Vor der so genannten Grünen Zone in Bagdad, dem hermetisch gesicherten Regierungsviertel, demonstrierten etwa hundert Opfer der ehemaligen Führung für die Übergangsregierung unter Ijad Allawi. Auf Transparenten sprachen sich die Teilnehmer gegen den Terrorismus aus und begrüßten die Machtübergabe von den Vereinigten Staaten an Irak, wie ein Reporter der Nachrichtenagentur AFP berichtete. "Die meisten Leute hier waren unter Saddam politische Gefangene", sagte einer der Demonstranten, Hussein Abbas. "Wir verlangen die Wahrung unserer Rechte, einen Lohn und ein Stück Land. "

Saddams erste Anhörung

Der Expräsident sollte zu seiner ersten Anhörung zunächst einem Einzelrichter vorgeführt werden, wie der Vorsitzende des Sondertribunals, Salem Tschalabi, mitteilte. Über den Namen des Juristen sowie Ort und Zeit herrschte Stillschweigen. Es wurde erwartet, dass die Anhörung auf oder nahe dem Flughafen von Bagdad stattfinden sollte.
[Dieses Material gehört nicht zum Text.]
-- ==== Sys2Proof/Machine/Bits.lean ====
section
/-! DEFINITION. Bit fields, signed readings and byte order (R5, R6): words as Nat numbers and as little-endian bytes. -/

namespace Sys2Proof.Machine

/-- Bits [hi:lo] of a number. -/
def bits (x hi lo : Nat) : Nat := x / 2 ^ lo % 2 ^ (hi + 1 - lo)
/-- Bit `i` of a number. -/
def bitN (x i : Nat) : Bool := x / 2 ^ i % 2 == 1
/-- Bits [hi:lo] of a 64-bit word. -/
def dbits (x : DWord) (hi lo : Nat) : Nat := bits x.toNat hi lo
/-- Bit `i` of a 64-bit word. -/
def dbit (x : DWord) (i : Nat) : Bool := bitN x.toNat i
/-- A number as a 64-bit word. -/
def dw (n : Nat) : DWord := BitVec.ofNat 64 n
/-- A number as a 32-bit word. -/
def wd (n : Nat) : Word := BitVec.ofNat 32 n
/-- All bits set: the status of R347 and R92, and `hzn` while a write is outstanding (R102). -/
def allOnes : DWord := BitVec.allOnes 64

/-- The two's-complement reading of the low `w` bits. -/
def sint (w x : Nat) : Int :=
  let y := x % 2 ^ w
  if y < 2 ^ (w - 1) then (y : Int) else (y : Int) - 2 ^ w
/-- An integer modulo 2^w. -/
def umod (w : Nat) (x : Int) : Nat := (x % 2 ^ w).toNat
/-- An integer clamped to the signed range of `w` bits (R275). -/
def clampS (w : Nat) (x : Int) : Int :=
  if x < -(2 ^ (w - 1) : Int) then -(2 ^ (w - 1)) else if (2 ^ (w - 1) : Int) - 1 < x then 2 ^ (w - 1) - 1 else x

/-- Bits set among the lowest `n`. -/
def popc (n x : Nat) : Nat := (List.range n).foldl (fun a i => a + x / 2 ^ i % 2) 0
/-- Leading zeros of an `n`-bit number. -/
def clz (n x : Nat) : Nat := if x % 2 ^ n = 0 then n else n - 1 - Nat.log2 (x % 2 ^ n)
/-- Trailing zeros of an `n`-bit number. -/
def ctz (n x : Nat) : Nat := (List.range n).foldr (fun i a => if x / 2 ^ i % 2 = 1 then i else a) n
/-- The lowest `n` bits in reverse order. -/
def brev (n x : Nat) : Nat := (List.range n).foldl (fun a i => 2 * a + x / 2 ^ i % 2) 0
/-- Positions of the set bits among the lowest `n`, ascending. -/
def setBits (n x : Nat) : List Nat := (List.range n).filter (bitN x)

/-- A shift of an element of `w` bits by `a` (R216): 0 `shl`, 1 `shr`, 2 `sar`, 3 `rotl`. -/
def shift (op w x a : Nat) : Nat :=
  let x := x % 2 ^ w
  if op = 0 then (if a < w then x * 2 ^ a % 2 ^ w else 0)
  else if op = 1 then (if a < w then x / 2 ^ a else 0)
  else if op = 2 then umod w (sint w x / 2 ^ (if a < w then a else w))
  else
    let k := a % w
    (x * 2 ^ k + x / 2 ^ (w - k)) % 2 ^ w

/-- `n` bytes, low byte first. -/
def toBytes (n x : Nat) : List Byte :=
  match n with
  | 0 => []
  | k + 1 => BitVec.ofNat 8 x :: toBytes k (x / 256)
/-- The number whose bytes, low byte first, are these (R6). -/
def ofBytes (bs : List Byte) : Nat :=
  match bs with
  | [] => 0
  | b :: t => b.toNat + 256 * ofBytes t
/-- A pointer moved by `off` bytes: bits [59:0] modulo 2^60, the key index kept (R9, R46). -/
def ptrAdd (p : DWord) (off : Int) : DWord :=
  dw (p.toNat / 2 ^ 60 * 2 ^ 60 + umod 60 ((p.toNat : Int) + off))
/-- Bits [59:0] of a pointer (R8). -/
def vaOf (p : DWord) : Nat := p.toNat % 2 ^ 60
/-- The key index of a pointer (R8). -/
def kidxOf (p : DWord) : Nat := p.toNat / 2 ^ 60
/-- The target of a branch word: its address plus 4 × the signed offset of `w` bits (R189, R193). -/
def branchTo (pc : DWord) (w off : Nat) : DWord := ptrAdd pc (4 * sint w off)

/-- The maximum of a list, at least `d`. -/
def maxL (d : Nat) (xs : List Nat) : Nat := xs.foldl Nat.max d

end Sys2Proof.Machine
end

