/-! ## Accumulators (R324) -/

/-- The strip that thread `i` reaches (R324). -/
def accStrip (f : LACC) (jo i : Nat) : Nat := f.s.toNat + i / 8 * jetG jo
/-- The error entry that an access to accumulators meets: one of a failed octet whose strip a participating thread of the group names
(R327). -/
def accErr (r : Run) (m : Mod) (f : LACC) (s : State) (ctx grp : Nat) (g : Group) : Option ErrEntry :=
  let ss := r.set.filterMap fun q =>
    if q.ctx = ctx ∧ q.grp = grp then
      match s.thread? q with
      | some x => if takesPart m x then some (accStrip f r.jo q.idx) else none
      | none => none
    else none
  g.errs.find? fun n => n.cls == 1 && n.strips.any fun k => ss.contains k
/-- `accrd` and `accwr` issue (R324): strips are waited for, an undelivered error is taken by every thread of its group (R327). DESIGN
CHOICE: a thread that its predicate masks off takes that fault too, as R327 has every thread executing the word take it, though R190 has
a masked-off thread raise none. Log 65. -/
def State.issueAcc (s : State) (i : Instr) (m : Mod) (f : LACC) (z : Thread → Thread) (act : State → LaneCtx → Thread → State) :
    State :=
  match s.run? with
  | none => s
  | some (k, r) =>
    let fs := s.laneFates k r i m false [one f.v] [] fun c x =>
      if (c.team.role c.group).strips < f.s.toNat + (c.team.width / 8 - 1) * jetG r.jo + 1 then
        .fault cIllegal 0 (wordsAddr (encode i))
      else
        let st := accStrip f r.jo c.ref.idx
        if takesPart m x && (s.core k).mq.any (fun o => o.ctx == c.ref.ctx && o.grp == c.ref.grp && o.strips.contains st) then
          .wait (.strip st)
        else match accErr r m f s c.ref.ctx c.ref.grp c.group with
        | some n => .fault (errFault n).1 0 n.entry
        | none => if takesPart m x then .go x 0#40 else .go (if m.z then z x else x) 0#40
    let s1 := (s.nameLines k r fs [one f.v] []).meet i fs
    if (firstWait r.bound fs).isSome then s1
    else
      let s2 := (groupsOf (fs.filterMap fun p => match p.2 with
        | .fault c _ _ => if c = cBlock ∨ c = cResidue then some p.1 else none
        | _ => none)).foldl (fun s2 g => match s.group? g.1 g.2 with
          | some q => match accErr r m f s g.1 g.2 q with
            | some n => s2.modGroup g.1 g.2 fun q => { q with errs := q.errs.erase n }
            | none => s2
          | none => s2) s1
      (goers fs).foldl (fun s2 q => match s.laneCtx? k r q, s.thread? q with
        | some c, some x => if takesPart m x then act s2 c x else s2
        | _, _ => s2) s2
/-- ACCRD (R324). -/
def execAccrd (m : Mod) (f : LACC) (s : State) : Host.Outcome State Fault Refusal :=
  .next (s.issueAcc (.accrd m f) m f (fun x => x.clear (one f.v)) fun s c _ =>
    s.modThread c.ref fun x =>
      x.setR f.v.toNat (c.group.strips.getD (accStrip f c.jo c.ref.idx * 1024 + c.ref.idx % 8 * 128 + f.c.toNat) 0))
/-- ACCWR (R324). -/
def execAccwr (m : Mod) (f : LACC) (s : State) : Host.Outcome State Fault Refusal :=
  .next (s.issueAcc (.accwr m f) m f id fun s c x =>
    s.modGroup c.ref.ctx c.ref.grp fun g =>
      { g with strips := g.strips.store 0 (accStrip f c.jo c.ref.idx * 1024 + c.ref.idx % 8 * 128 + f.c.toNat) (x.r f.v.toNat) })

/-! ## Tile moves (R350) -/

/-- The checks of a tile move: where the rows start in a bank, or a fault. -/
def State.tilePlace (s : State) (u : UniCtx) (i : Instr) (f : GT) (use : Use) (ok : Nat → Nat → Nat → DWord × DWord → UFate) : UFate :=
  let d := (u.group.gr f.a.toNat, u.group.gr (f.a.toNat + 1))
  if (u.team.role u.group).tiles ≤ f.t.toNat then .fault cIllegal 0 (wordsAddr (encode i))
  else if decide (dbits d.1 31 21 ≠ 0) || decide (dbits d.2 63 28 ≠ 0) || decide (dRot d ≠ 0) ||
      !([0, 0x10, 0x11, 0x12].contains (dFmto d)) || decide (dBase d % 64 ≠ 0) || decide (dRpitch d % 64 ≠ 0) then .fault cMatrix 0 0
  else match (s.uniThreads u).findSome? Thread.acqWait with
  | some l => .wait s (.loadData l)
  | none => match s.bankPlace u.ctx u.team (dBase d) 1 1 use with
  | .error c => .fault c 0 (dw (dBase d))
  | .ok (.bank cl bank off) =>
    if 131072 < off + 127 * dRpitch d + 128 then .fault cBank 0 (dw (dBase d))
    else match (s.uniThreads u).findSome? (fun x => (s.cluster cl).ownWrite x bank off (127 * dRpitch d + 128)) with
    | some w => .wait s (.ownWrite w)
    | none => ok cl bank off d
  | .ok _ => .fault cSlotMode 0 (dw (dBase d))
/-- TLD (R350, R313, R318). -/
def execTld (e : Bool) (f : GT) (s : State) : Host.Outcome State Fault Refusal :=
  .next (s.issueUni (.tld e f) false [f.a.toNat, f.a.toNat + 1] fun u s =>
    s.tilePlace u (.tld e f) f .engine fun cl bank off d =>
      if (s.core u.core).mq.any fun o => o.ctx == u.ctx && o.grp == u.grp && o.reading && s.mmaReads o f.t.toNat then
        .wait s (.tile f.t.toNat)
      else
        let bs := (List.range 128).flatMap fun r => s.banks.read (bankAddr cl bank (off + r * dRpitch d)) 128
        .go (s.modGroup u.ctx u.grp fun g =>
          { g with
            tiles := ((List.range 16384).zip bs).foldl (fun m p => SMap.store m 0 (f.t.toNat * 16384 + p.1) p.2) g.tiles
            forms := g.forms.store 0 f.t.toNat (BitVec.ofNat 8 (dFmto d)) }))
/-- TST (R350): its writes have retired when it ends. -/
def execTst (e : Bool) (f : GT) (s : State) : Host.Outcome State Fault Refusal :=
  .next (s.issueUni (.tst e f) false [f.a.toNat, f.a.toNat + 1] fun u s =>
    s.tilePlace u (.tst e f) f .tile fun cl bank off d =>
      let row := fun (r : Nat) => (List.range 128).map fun b => u.group.tiles.getD (f.t.toNat * 16384 + r * 128 + b) 0
      let put := fun (m : Memory) (r : Nat) => m.write (bankAddr cl bank (off + r * dRpitch d)) (row r)
      let s1 := { s with banks := (List.range 128).foldl put s.banks }
      .go (s1.eachThread u.ts fun x => { x with hznT := max x.hznT (s.nowAt u.core) }))

end Sys2Proof.Machine
end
Anklage sei bislang noch nicht offiziell erhoben worden, sagte Tschalabi. Die USA hatten Saddam Hussein am Mittwoch der irakischen Justiz übergeben. Er bleibt jedoch zunächst in amerikanischem Gewahrsam, da Irak noch nicht über ein geeignetes Gefängnis verfügt.

Zusammen mit dem Expräsidenten wurden elf führende Mitglieder seines Regimes den Irakern überstellt. Unter ihnen sind der frühere Vizepräsident Taha Jassin Ramadan, der frühere stellvertretende Ministerpräsident Tarik Asis, zwei Halbbrüder Saddam Husseins sowie der als "Chemie-Ali" berüchtigte Ali Hassan al Madschid. Dieser wird für das Giftgasmassaker 1988 in der kurdischen Stadt Halabdscha und einem weiteren Massaker an schiitischen Aufständischen 1991 verantwortlich gemacht.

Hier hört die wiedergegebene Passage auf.